The United States, Spain, France, Denmark and Australia are warned in the 42-minute video along with Israel, news radio Cadena Ser said.

It "threatens NATO and US troops with attacks against their interests inside and outside of Afghan territory if they do not withdraw from Afghanistan," the radio said.

Cadena Ser said the video was distributed on 14 November, five days after two Spanish soldiers were killed in a suicide bomb attack on their convoy in western Afghanistan.

In the opening minutes of the video, posted on the radio station's website, the flags of the six threatened nations and that of the United Nations are suddenly engulfed in flames and then replaced by a solitary Islamic flag.

A man who is thought to be a Taliban leader and surrounded by four armed men, is then shown speaking in Dari, a dialect of Persian widely spoken in Afghanistan.
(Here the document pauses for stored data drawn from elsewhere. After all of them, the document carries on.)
@[simp] theorem setFld_pending (s : State) (f : Fld) (v : Nat) : (s.setFld f v).pending = s.pending := rfl
@[simp] theorem setFld_out (s : State) (f : Fld) (v : Nat) : (s.setFld f v).out = s.out := rfl
@[simp] theorem setFld_arisen (s : State) (f : Fld) (v : Nat) : (s.setFld f v).arisen = s.arisen := rfl
@[simp] theorem setFld_freeCtr (s : State) (f : Fld) (v : Nat) : (s.setFld f v).freeCtr = s.freeCtr := rfl
@[simp] theorem setFld_now (s : State) (f : Fld) (v : Nat) : (s.setFld f v).now = s.now := rfl
@[simp] theorem setFld_mem (s : State) (f : Fld) (v : Nat) : (s.setFld f v).mem = s.mem := rfl
@[simp] theorem setFld_poison (s : State) (f : Fld) (v : Nat) : (s.setFld f v).poison = s.poison := rfl
@[simp] theorem setFld_damage (s : State) (f : Fld) (v : Nat) : (s.setFld f v).damage = s.damage := rfl
@[simp] theorem setFld_flips (s : State) (f : Fld) (v : Nat) : (s.setFld f v).flips = s.flips := rfl
@[simp] theorem setFld_msc (s : State) (f : Fld) (v : Nat) : (s.setFld f v).msc = s.msc := rfl
@[simp] theorem setFld_mscTree (s : State) (f : Fld) (v : Nat) : (s.setFld f v).mscTree = s.mscTree := rfl
@[simp] theorem setFld_elog (s : State) (f : Fld) (v : Nat) : (s.setFld f v).elog = s.elog := rfl
@[simp] theorem setFld_elogOvf (s : State) (f : Fld) (v : Nat) : (s.setFld f v).elogOvf = s.elogOvf := rfl
@[simp] theorem setFld_retPages (s : State) (f : Fld) (v : Nat) : (s.setFld f v).retPages = s.retPages := rfl
@[simp] theorem setFld_retBanks (s : State) (f : Fld) (v : Nat) : (s.setFld f v).retBanks = s.retBanks := rfl
@[simp] theorem setFld_cores (s : State) (f : Fld) (v : Nat) : (s.setFld f v).cores = s.cores := rfl
@[simp] theorem setFld_arrays (s : State) (f : Fld) (v : Nat) : (s.setFld f v).arrays = s.arrays := rfl
@[simp] theorem setFld_vcores (s : State) (f : Fld) (v : Nat) : (s.setFld f v).vcores = s.vcores := rfl
@[simp] theorem setFld_meshes (s : State) (f : Fld) (v : Nat) : (s.setFld f v).meshes = s.meshes := rfl
@[simp] theorem setFld_rings (s : State) (f : Fld) (v : Nat) : (s.setFld f v).rings = s.rings := rfl
@[simp] theorem setFld_bounds (s : State) (f : Fld) (v : Nat) : (s.setFld f v).bounds = s.bounds := rfl
@[simp] theorem setFld_mgmtQ (s : State) (f : Fld) (v : Nat) : (s.setFld f v).mgmtQ = s.mgmtQ := rfl
@[simp] theorem setFld_mgmtSeq (s : State) (f : Fld) (v : Nat) : (s.setFld f v).mgmtSeq = s.mgmtSeq := rfl
@[simp] theorem setFld_mgmtCnt (s : State) (f : Fld) (v : Nat) : (s.setFld f v).mgmtCnt = s.mgmtCnt := rfl
@[simp] theorem setFld_msixOn (s : State) (f : Fld) (v : Nat) : (s.setFld f v).msixOn = s.msixOn := rfl
@[simp] theorem setFld_msixTbl (s : State) (f : Fld) (v : Nat) : (s.setFld f v).msixTbl = s.msixTbl := rfl
@[simp] theorem setFld_msixPba (s : State) (f : Fld) (v : Nat) : (s.setFld f v).msixPba = s.msixPba := rfl
@[simp] theorem setFld_msixSent (s : State) (f : Fld) (v : Nat) : (s.setFld f v).msixSent = s.msixSent := rfl
@[simp] theorem setFld_msixNext (s : State) (f : Fld) (v : Nat) : (s.setFld f v).msixNext = s.msixNext := rfl
@[simp] theorem setFld_pcie (s : State) (f : Fld) (v : Nat) : (s.setFld f v).pcie = s.pcie := rfl
@[simp] theorem setFld_fwin (s : State) (f : Fld) (v : Nat) : (s.setFld f v).fwin = s.fwin := rfl
@[simp] theorem setFld_tiles (s : State) (f : Fld) (v : Nat) : (s.setFld f v).tiles = s.tiles := rfl
@[simp] theorem setFld_arbiters (s : State) (f : Fld) (v : Nat) : (s.setFld f v).arbiters = s.arbiters := rfl
@[simp] theorem setFld_wires (s : State) (f : Fld) (v : Nat) : (s.setFld f v).wires = s.wires := rfl
@[simp] theorem setFld_fyLanes (s : State) (f : Fld) (v : Nat) : (s.setFld f v).fyLanes = s.fyLanes := rfl
@[simp] theorem setFld_lambdas (s : State) (f : Fld) (v : Nat) : (s.setFld f v).lambdas = s.lambdas := rfl
@[simp] theorem setFld_crossing (s : State) (f : Fld) (v : Nat) : (s.setFld f v).crossing = s.crossing := rfl
@[simp] theorem setFld_lks (s : State) (f : Fld) (v : Nat) : (s.setFld f v).lks = s.lks := rfl
@[simp] theorem setFld_freqs (s : State) (f : Fld) (v : Nat) : (s.setFld f v).freqs = s.freqs := rfl
@[simp] theorem setFld_sctxs (s : State) (f : Fld) (v : Nat) : (s.setFld f v).sctxs = s.sctxs := rfl
@[simp] theorem setFld_eseqs (s : State) (f : Fld) (v : Nat) : (s.setFld f v).eseqs = s.eseqs := rfl
@[simp] theorem setFld_dctxs (s : State) (f : Fld) (v : Nat) : (s.setFld f v).dctxs = s.dctxs := rfl
@[simp] theorem setFld_rcache (s : State) (f : Fld) (v : Nat) : (s.setFld f v).rcache = s.rcache := rfl
@[simp] theorem setFld_swins (s : State) (f : Fld) (v : Nat) : (s.setFld f v).swins = s.swins := rfl
@[simp] theorem setFld_rtCache (s : State) (f : Fld) (v : Nat) : (s.setFld f v).rtCache = s.rtCache := rfl
@[simp] theorem setFld_htSwitchAt (s : State) (f : Fld) (v : Nat) : (s.setFld f v).htSwitchAt = s.htSwitchAt := rfl
@[simp] theorem setFld_mbox (s : State) (f : Fld) (v : Nat) : (s.setFld f v).mbox = s.mbox := rfl
@[simp] theorem setFld_lostPkts (s : State) (f : Fld) (v : Nat) : (s.setFld f v).lostPkts = s.lostPkts := rfl
@[simp] theorem setFld_plans (s : State) (f : Fld) (v : Nat) : (s.setFld f v).plans = s.plans := rfl
@[simp] theorem setFld_sums (s : State) (f : Fld) (v : Nat) : (s.setFld f v).sums = s.sums := rfl
@[simp] theorem setFld_linkMaps (s : State) (f : Fld) (v : Nat) : (s.setFld f v).linkMaps = s.linkMaps := rfl
@[simp] theorem setFld_legs (s : State) (f : Fld) (v : Nat) : (s.setFld f v).legs = s.legs := rfl
@[simp] theorem setFld_xruns (s : State) (f : Fld) (v : Nat) : (s.setFld f v).xruns = s.xruns := rfl
@[simp] theorem setFld_laneCw (s : State) (f : Fld) (v : Nat) : (s.setFld f v).laneCw = s.laneCw := rfl
@[simp] theorem setFld_mislocked (s : State) (f : Fld) (v : Nat) : (s.setFld f v).mislocked = s.mislocked := rfl
@[simp] theorem setFld_trials (s : State) (f : Fld) (v : Nat) : (s.setFld f v).trials = s.trials := rfl
@[simp] theorem setFld_segRx (s : State) (f : Fld) (v : Nat) : (s.setFld f v).segRx = s.segRx := rfl
@[simp] theorem setFld_stallNow (s : State) (f : Fld) (v : Nat) : (s.setFld f v).stallNow = s.stallNow := rfl
@[simp] theorem setFld_extNow (s : State) (f : Fld) (v : Nat) : (s.setFld f v).extNow = s.extNow := rfl
@[simp] theorem setFld_runs (s : State) (f : Fld) (v : Nat) : (s.setFld f v).runs = s.runs := rfl
@[simp] theorem setFld_repairs (s : State) (f : Fld) (v : Nat) : (s.setFld f v).repairs = s.repairs := rfl
@[simp] theorem setFld_causes (s : State) (f : Fld) (v : Nat) : (s.setFld f v).causes = s.causes := rfl
@[simp] theorem setFld_spareUse (s : State) (f : Fld) (v : Nat) : (s.setFld f v).spareUse = s.spareUse := rfl
@[simp] theorem setFld_laneCnt (s : State) (f : Fld) (v : Nat) : (s.setFld f v).laneCnt = s.laneCnt := rfl
@[simp] theorem setFld_laneReps (s : State) (f : Fld) (v : Nat) : (s.setFld f v).laneReps = s.laneReps := rfl
@[simp] theorem setFld_sweeps (s : State) (f : Fld) (v : Nat) : (s.setFld f v).sweeps = s.sweeps := rfl
@[simp] theorem setFld_bondDead (s : State) (f : Fld) (v : Nat) : (s.setFld f v).bondDead = s.bondDead := rfl
@[simp] theorem setFld_bonds (s : State) (f : Fld) (v : Nat) : (s.setFld f v).bonds = s.bonds := rfl
@[simp] theorem setFld_bondHot (s : State) (f : Fld) (v : Nat) : (s.setFld f v).bondHot = s.bondHot := rfl
@[simp] theorem setFld_singles (s : State) (f : Fld) (v : Nat) : (s.setFld f v).singles = s.singles := rfl
@[simp] theorem setFld_rejoins (s : State) (f : Fld) (v : Nat) : (s.setFld f v).rejoins = s.rejoins := rfl
@[simp] theorem setFld_losses (s : State) (f : Fld) (v : Nat) : (s.setFld f v).losses = s.losses := rfl
@[simp] theorem setFld_keeperOut (s : State) (f : Fld) (v : Nat) : (s.setFld f v).keeperOut = s.keeperOut := rfl
@[simp] theorem setFld_therms (s : State) (f : Fld) (v : Nat) : (s.setFld f v).therms = s.therms := rfl
@[simp] theorem setFld_supply (s : State) (f : Fld) (v : Nat) : (s.setFld f v).supply = s.supply := rfl
@[simp] theorem setFld_convDown (s : State) (f : Fld) (v : Nat) : (s.setFld f v).convDown = s.convDown := rfl
@[simp] theorem setFld_tempOff (s : State) (f : Fld) (v : Nat) : (s.setFld f v).tempOff = s.tempOff := rfl
@[simp] theorem setFld_shoalFixes (s : State) (f : Fld) (v : Nat) : (s.setFld f v).shoalFixes = s.shoalFixes := rfl
@[simp] theorem setFld_trained (s : State) (f : Fld) (v : Nat) : (s.setFld f v).trained = s.trained := rfl
@[simp] theorem setFld_capNow (s : State) (f : Fld) (v : Nat) : (s.setFld f v).capNow = s.capNow := rfl
@[simp] theorem setFld_wakeAt (s : State) (f : Fld) (v : Nat) : (s.setFld f v).wakeAt = s.wakeAt := rfl
@[simp] theorem setFld_softStop (s : State) (f : Fld) (v : Nat) : (s.setFld f v).softStop = s.softStop := rfl
@[simp] theorem setFld_laps (s : State) (f : Fld) (v : Nat) : (s.setFld f v).laps = s.laps := rfl
@[simp] theorem setFld_hbmPeak (s : State) (f : Fld) (v : Nat) : (s.setFld f v).hbmPeak = s.hbmPeak := rfl
@[simp] theorem setFld_dch (s : State) (f : Fld) (v : Nat) : (s.setFld f v).dch = s.dch := rfl
@[simp] theorem setFld_dmaLen (s : State) (f : Fld) (v : Nat) : (s.setFld f v).dmaLen = s.dmaLen := rfl
@[simp] theorem setFld_kvs (s : State) (f : Fld) (v : Nat) : (s.setFld f v).kvs = s.kvs := rfl
@[simp] theorem setFld_flash (s : State) (f : Fld) (v : Nat) : (s.setFld f v).flash = s.flash := rfl
@[simp] theorem setFld_storing (s : State) (f : Fld) (v : Nat) : (s.setFld f v).storing = s.storing := rfl
@[simp] theorem setFld_resetHeld (s : State) (f : Fld) (v : Nat) : (s.setFld f v).resetHeld = s.resetHeld := rfl
@[simp] theorem setFld_storeTried (s : State) (f : Fld) (v : Nat) : (s.setFld f v).storeTried = s.storeTried := rfl
@[simp] theorem setFld_start (s : State) (f : Fld) (v : Nat) : (s.setFld f v).start = s.start := rfl
@[simp] theorem setFld_leftOut (s : State) (f : Fld) (v : Nat) : (s.setFld f v).leftOut = s.leftOut := rfl
@[simp] theorem setFld_upd (s : State) (f : Fld) (v : Nat) : (s.setFld f v).upd = s.upd := rfl
@[simp] theorem setFld_modRing (s : State) (f : Fld) (v : Nat) : (s.setFld f v).modRing = s.modRing := rfl
@[simp] theorem setFld_tnRings (s : State) (f : Fld) (v : Nat) : (s.setFld f v).tnRings = s.tnRings := rfl
@[simp] theorem setFld_evLast (s : State) (f : Fld) (v : Nat) : (s.setFld f v).evLast = s.evLast := rfl
@[simp] theorem setFld_ibiPending (s : State) (f : Fld) (v : Nat) : (s.setFld f v).ibiPending = s.ibiPending := rfl
@[simp] theorem setFld_alertN (s : State) (f : Fld) (v : Nat) : (s.setFld f v).alertN = s.alertN := rfl
@[simp] theorem setFld_mgmtAddr (s : State) (f : Fld) (v : Nat) : (s.setFld f v).mgmtAddr = s.mgmtAddr := rfl
@[simp] theorem setFld_availWas (s : State) (f : Fld) (v : Nat) : (s.setFld f v).availWas = s.availWas := rfl
@[simp] theorem setFld_linksWas (s : State) (f : Fld) (v : Nat) : (s.setFld f v).linksWas = s.linksWas := rfl
@[simp] theorem setFld_downNext (s : State) (f : Fld) (v : Nat) : (s.setFld f v).downNext = s.downNext := rfl
@[simp] theorem setFld_coreMoved (s : State) (f : Fld) (v : Nat) : (s.setFld f v).coreMoved = s.coreMoved := rfl
@[simp] theorem setFld_ringTrim (s : State) (f : Fld) (v : Nat) : (s.setFld f v).ringTrim = s.ringTrim := rfl
@[simp] theorem setFld_mzTrim (s : State) (f : Fld) (v : Nat) : (s.setFld f v).mzTrim = s.mzTrim := rfl
@[simp] theorem setFld_mzPend (s : State) (f : Fld) (v : Nat) : (s.setFld f v).mzPend = s.mzPend := rfl
@[simp] theorem setFld_clamped (s : State) (f : Fld) (v : Nat) : (s.setFld f v).clamped = s.clamped := rfl
@[simp] theorem setFld_selNew (s : State) (f : Fld) (v : Nat) : (s.setFld f v).selNew = s.selNew := rfl
@[simp] theorem setFld_storedAt (s : State) (f : Fld) (v : Nat) : (s.setFld f v).storedAt = s.storedAt := rfl
@[simp] theorem setFld_testMode (s : State) (f : Fld) (v : Nat) : (s.setFld f v).testMode = s.testMode := rfl
@[simp] theorem setFld_images (s : State) (f : Fld) (v : Nat) : (s.setFld f v).images = s.images := rfl
@[simp] theorem setFld_progAt (s : State) (f : Fld) (v : Nat) : (s.setFld f v).progAt = s.progAt := rfl
@[simp] theorem setFld_dmaAt (s : State) (f : Fld) (v : Nat) : (s.setFld f v).dmaAt = s.dmaAt := rfl
@[simp] theorem setFld_recs (s : State) (f : Fld) (v : Nat) : (s.setFld f v).recs = s.recs := rfl
@[simp] theorem setFld_caps (s : State) (f : Fld) (v : Nat) : (s.setFld f v).caps = s.caps := rfl
@[simp] theorem setFld_ckBanks (s : State) (f : Fld) (v : Nat) : (s.setFld f v).ckBanks = s.ckBanks := rfl
@[simp] theorem setFld_zeroing (s : State) (f : Fld) (v : Nat) : (s.setFld f v).zeroing = s.zeroing := rfl
@[simp] theorem setFld_filling (s : State) (f : Fld) (v : Nat) : (s.setFld f v).filling = s.filling := rfl
@[simp] theorem setFld_latch (s : State) (f : Fld) (v : Nat) : (s.setFld f v).latch = s.latch := rfl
The faces of the five men are covered.

Spanish security forces have given "total credibility" to the video, which is believed to have been produced in northern Afghanistan and then broadcast on a jihadist television channel, the radio station said.

It was not clear when the video was recorded.

The authors of the video belong to an ethnically mixed group that is directed by the leader of the Taliban, Shaikh Abd al-Basit, and are considered "very aggressive and dangerous", Cadena Ser reported.

The Taliban were driven from government in a US-led invasion for sheltering Al-Qaeda after the September 2001 attacks.

But they have steadily increased their attacks in Afghanistan over two years, despite the efforts of the developing Afghan security forces and nearly 70,000 international soldiers, serving under NATO and as part of the US-led Operation Enduring Freedom.